123 pointsbryan_rasmussen11y ago71 comments

71 comments

I would like to post on there but it's protected from people with low reputation... Maybe someone here appreciates my solution in C:

  #include <stdio.h>
  
  int main(int argc, char* argv[]){
  	int arr[1];
  	int a = 2;
  	int b = 2;
  	arr[1] = 3;
  	printf("%d", a+b);
  
  	return 0;
  }

Explanation: I go out of bounds of the array arr, it only has one value but I access the second value.
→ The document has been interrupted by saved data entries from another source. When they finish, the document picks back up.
-- ==== Sys2Proof/Machine/Step.lean ====
section
/-! DEFINITION. One step of the block: it takes the next input. With none it waits, unchanged (log 20). -/

namespace Sys2Proof.Machine

/-- One step. -/
def step (s : State) : Host.Outcome State Fault Refusal :=
  match s.inputs with
  | [] => .next s
  | x :: rest => State.take x { s with inputs := rest }

/-- `s` with the instruction of a table word as the very next thing that runs (log 16). -/
def State.withFetchWord (s : State) (nbits w : Nat) : State := s.placeCode (tableCode s.params nbits w)

end Sys2Proof.Machine
end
That's why b is likely to get overwritten with 3 and hence a+b=5

wenderen11y ago

I think the line above the printf call should be

    arr[2] = 3;

I ran your program and I got 4. Then I changed arr[1] to arr[2] and got 5, as I expected.

Kenji11y ago

It's only likely, but not certain that a or b get overwritten. How your stack is laid out is entirely up to the compiler. arr[1] is already out of bounds, however, we don't know for certain what's immediately above the array.

1 more reply

wyager11y ago

The compiler is probably aligning all stack elements to 8 bytes.

Clex11y ago

Here's mine :

    $ cat test.c
    #include <stdio.h>
    
    int main() {
        int a = 3;
        int b = 3;
    
        // aren't we supposed to add 2 and 2 ??/
        a = 2;
        b = 2;
    
        printf("%d\n", a + b);
    
        return 0;
    }
    $ gcc -W -Wall -trigraphs test2.c 2>/dev/null
    $ ./a.out
    5
    $

gizmo68611y ago

Is the trick here the "-trigraphs" flag, or the fact that you are showing us test.c but compiling test2.c? Both approaches seem like they should work.

cdcarter11y ago

It's the trigraph ??/ which translates to a \.

1 more reply

tbirdz11y ago

Very sneaky. For anyone else wondering why this works, look up trigraphs.

vidarh11y ago

And after looking it up, you better then realise that if you actually ever use them in production code you better have a really good reason, or your colleagues will forever curse your name..

I think the above is probably the first time I've seen trigraphs used in the last 20 years or so.

adito11y ago

http://en.wikipedia.org/wiki/Digraphs_and_trigraphs#C

sorry for spoiling:

"??/" got replaced by "\"

userbinator11y ago

That Java one is particularly amusing, as most programmers otherwise familiar with the language would never know about the integer cache (and their reaction upon discovering that there is one would probably be the same as mine - WTF?)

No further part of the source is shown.